11. Repeat v and vi for site-wise_logli_scores.txt by executing the following commands:

# read in site-wise log likelihood scores file
site <- read.table("site-wise_logli_scores.txt", sep = "\t")
# create plot
ggplot(site, aes(V1, V4, color = V5)) + geom_bar(stat = "identity") + ggtitle("SLS (site-wise)") +
    xlab("Sites") + ylab("deltaSLS") + theme_classic() + theme(axis.text.x = element_blank(),
    axis.ticks.x = element_blank()) + scale_color_manual(values = c("#56B4E9", "#999999",
    "#E69F00"))

Note, this plot may take 5-10 minutes to generate. If you don’t want to wait, see FILES_results/FILES_gene-wise_site-wise_log_likelihood/site_wise.png for a premade PNG file of the same plot that would be generated.

12. Is there one site with overwhelming signal?

Solution

No

7. Bonus

1. Using only starting data of gene trees, use internode certainty (and/or related measures) to rank the following datasets (which are found in FILES_bonus_datasets) from most consistent among single-gene trees to least. The four datasets are:

• Eutheria, a lineage of mammals,
• budding yeasts,
• filamentous fungi, and
• mammals

Each dataset has both SC-OGs and SNAP-OGs. For this bonus question, use both SC-OGs and SNAP-OGs.

Light hints for overall workflow

1. You will have to infer a summary tree (aka, species tree estimate) first. How do you infer a species tree from a collection of single gene trees?

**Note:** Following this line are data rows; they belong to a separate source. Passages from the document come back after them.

/-- Read what a record names by DESC or SRC: host memory for a window, the rope's for an instruction (R389); poison is a
fault. -/
def Job.read (j : Job) (a n : Nat) (s : State) : Except Stop (List Byte) :=
  match j.byInstr with
  | some (r, _) => rdGood (cmdWho r) a n s
  | none => if s.mem.anyPoison (hostPlace a) n then .error (.fault St.poison a) else .ok (hostBytes s a n)

/-- The host read of a record that takes effect, with its requester (R389). -/
def Job.note (j : Job) (a n : Nat) (s : State) : State := if j.byInstr.isSome then s else emit (.hostRead (fnIdx j.owner) a n) s

/-- NOP: from a virtual function's queue it names its own rope (R391, R395). -/
def cmdNop : Cmd := fun j s =>
  if j.byInstr.isSome || ! j.zeroBody 41 64 || ! j.mayName j.rope s then .ok (.reject St.notPermitted) else .ok (.done s)

/-- NOP_COMMAND (R388). -/
def execNopCommand (src : CmdSrc) (s : State) : Host.Outcome State Fault Refusal := runRecord src 0x01 cmdNop s

end Sys2Proof.Machine
end

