-- ==== Sys2Proof/Machine/Power.lean ====
section
/-! DEFINITION. Power domains, device and cluster states, throttling, thermal limits, input power, removal (R431 to R447). -/

namespace Sys2Proof.Machine

open Sys2Proof

/-! What each loss keeps (R431, R474). -/

/-- Registers a device reset keeps: identity and basecamp, the errors-and-events registers of the basecamp domain, the XE ledgers
(R94, R474). -/
def keptReg (off : Nat) : Bool :=
  decide (off < 0x200000) || decide (0xB00000 ≤ off ∧ off < 0xB00040) || decide (0xB00100 ≤ off ∧ off < 0xB00128) ||
  (decide (0x400000 ≤ off ∧ off < 0x480000) && decide (0x200 ≤ off % 0x10000 ∧ off % 0x10000 < 0x600))

/-- What lies outside the device or in its flash keeps its contents: places from 2^46, not the words of the hub's tables. -/
def keptMem (m : Mem) : Mem where
  cells := tfilter (fun p => decide (2 ^ 46 ≤ p)) m.cells
  poison := m.poison.filter (fun w => decide (2 ^ 42 ≤ w) && decide (w < hubWord 0))

/-- Every domain but the basecamp loses its state (R431, R474), and records in flight count as cancelled (R93); `hold` is the traffic
hold of R168. -/
def resetDomains (hold : Bool) (s : State) : State :=
  let s := cancelRecords s
  let t : State := { State.reset with
    pending := s.pending, regs := tfilter keptReg s.regs,
    latch := tfilter (fun k => keptReg (k % 2 ^ 26)) s.latch, mem := keptMem s.mem, msgs := { hold := hold },
    fns := tmapAll {} (fun _ (k : Fn) => { quoteStatus := k.quoteStatus }) s.fns,
    bc := { s.bc with trained := [], full := [], ddrReady := false, handshake := [] }, pins := s.pins, pcie := s.pcie, events := s.events,
    out := s.out, fresh := s.fresh }
  forN 64 t (fun q t => setF F.BC_CLUSTER_STATE [q] Cl.gated t)

/-- The basecamp after its own reset or a power-on: what flash and the slots hold is kept. -/
def freshBasecamp (b : Basecamp) (stage : Nat) : Basecamp where
  stage := stage
  dimms := b.dimms
  cache := b.cache
  imgCounter := b.imgCounter
  cfgCounter := b.cfgCounter
  prefImg := b.prefImg
  prefCfg := b.prefCfg
  managers := b.managers

/-- The whole module without power, or just powered: only flash, what lies outside, and the input contacts are kept. -/
def freshDevice (stage : Nat) (s : State) : State :=
  { State.reset with
    pending := s.pending, mem := keptMem s.mem, bc := freshBasecamp s.bc stage,
    pins := { perst := s.pins.perst, pwrDis := s.pins.pwrDis, flashExt := s.pins.flashExt, thermTrip := s.pins.thermTrip },
    out := s.out, fresh := s.fresh }

/-! Device states (R22, R433, R434). -/

/-- FLASH_EXT# takes effect while the device is in STANDBY (R493). -/
def flashCheck (s : State) : State :=
  if s.pins.flashExt && decide (deviceState s = Dv.standby) then { s with pins := { s.pins with flashOut := true } } else s

/-- The host link goes down. -/
def linkDown (s : State) : State := setR .ID_HOST_LINK [] 0 s

/-- Leave IDLE for STANDBY: DOWN_NOTICE with a cause, and every domain but the basecamp without power (R434, R442). -/
def enterStandby (cause : Nat) (s : State) : State :=
  flashCheck (setDeviceState Dv.standby (resetDomains false (stopPorts cause s)))

/-- Enter IDLE: the ports train (R104, R434, R445). -/
def enterIdle (s : State) : State :=
  trainPorts (setDeviceState Dv.idle (setF F.BC_STATE_BOOT [] 0 s))

/-- Some cluster is awake. -/
def clustersAwake (s : State) : Bool := (List.range 64).any (fun q => decide (clusterState q s ≠ Cl.gated))

/-- Work of RTE, XE, adders, audit unit or prefetch sequencers (R433). -/
def enginesBusy (s : State) : Bool :=
  s.rtes.any (fun e => ! e.2.queue.isEmpty) || s.xes.any (fun e => ! e.2.queue.isEmpty || e.2.active.any (fun x => x.finished.isNone)) ||
  s.chans.any (fun c => c.2.run.isSome) || s.sealing.isSome || ! s.seals.isEmpty ||
  (List.range 16).any (fun r => decide (lsState r s = Ls.digesting)) ||
  s.pf.any (fun e => ! e.2.todo.isEmpty || e.2.fills.any (fun f => ! f.landed))

/-- DEVICE_WAKE_ACTIVE (R433). -/
def execDeviceWakeActive (s : State) : Host.Outcome State Fault Refusal := runIf true wakeActive s

/-- After 1 ms without work: LENDER with a lending window open, else IDLE (R433). -/
def idleTimeout (s : State) : State :=
  let st := deviceState s
  if (st = Dv.active ∨ st = Dv.lender) ∧ ! clustersAwake s ∧ ! enginesBusy s then
    setDeviceState (if windowsOpen s then Dv.lender else Dv.idle) s
  else s

/-- DEVICE_IDLE_TIMEOUT (R433). -/
def execDeviceIdleTimeout (s : State) : Host.Outcome State Fault Refusal := runIf true idleTimeout s

/-- STANDBY written 1 (R434); the field reads what was written last, also where the request is refused (R9). -/
def standbyEnter (s : State) : State :=
  let t := setF F.BC_CTRL_STANDBY [] 1 s
  if deviceState s ≤ Dv.standby then t
  else if (existing s).isEmpty ∧ ! windowsOpen s then enterStandby 0 t
  else setF F.BC_STATE_REFUSED [] St.notPermitted t

/-- STANDBY_ENTER (R434). -/
def execStandbyEnter (fn : Requester) (s : State) : Host.Outcome State Fault Refusal :=
  runIf (fnAllowed fn (regOff .BC_CTRL []) s) standbyEnter s

/-- STANDBY written 0: back to IDLE; the ports and DDR5 train again (R433). With no module to train the device stays (R350). -/
def standbyExit (s : State) : State :=
  let t := setF F.BC_CTRL_STANDBY [] 0 s
  if deviceState s = Dv.standby ∧ s.bc.stage = 3 ∧ getF F.BC_STATE_BOOT [] s = 0 ∧ ! s.bc.removing ∧ (List.range 24).any (fun c => accepted c s) then
    enterIdle (ddrStart t)
  else t

/-- STANDBY_EXIT (R433). -/
def execStandbyExit (fn : Requester) (s : State) : Host.Outcome State Fault Refusal :=
  runIf (fnAllowed fn (regOff .BC_CTRL []) s) standbyExit s

/-- The rollback counters rise to the SVN of what booted (R454). -/
def raiseCounters (s : State) : State :=
  let up := fun (old : BitVec 32) (svn : Nat) => if old.toNat < svn then BitVec.ofNat 32 svn else old
  let b := s.bc
  let s := { s with bc := { b with imgCounter := up b.imgCounter (fieldAt b.imgHeader 8 4), cfgCounter := up b.cfgCounter (fieldAt b.cfgRecord 8 4) } }
  setF F.BC_BOOT_IMG_COUNTER [] s.bc.imgCounter.toNat (setF F.BC_BOOT_CFG_COUNTER [] s.bc.cfgCounter.toNat s)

2. Use the PhyKIT function `bipartition_support_stats` to get summary statistics support statistics in a phylogeny. Support statistics have to be reported in the position bootstrap statistics are reported.

Detailed hints for overall workflow

1. To do so, first infer a summary tree using ASTRAL and then use the input trees as evaluation trees to calculate internode certainty and related measures in RAxML.
astral.jar -i all_trees.tre -o output_tree

2. Calculate internode certainty
raxmlHPC -f i -t output_tree -z all_trees.tre -m GTRCAT -n output_tree.ic -C

3. Use `report_ic_as_internode_support.py` to reformat IC values as bootstrap values

4. Use the PhyKIT function `bipartition_support_stats` to get summary statistics of internode certainty values across the tree
# https://jlsteenwyk.com/PhyKIT/usage/index.html#bipartition-support-statistics
phykit bipartition_support_stats input.tree

5. Keep track of your summary statistic of choice across each dataset and rank the datasets by which has the most to least certainty.

Solution

Gotcha!!!!

No solution will be provided here. Grab a TA, discuss with them and show them your results.

2. For each dataset, calculate summary statistics of internode certainty (or related measures) between SC-OGs and SNAP-OGs. How is certainity similar or different between SC-OGs and SNAP-OGs?

Solution

Gotcha again!!!!

No solution will be provided here. Grab a TA, discuss with them and show them your results.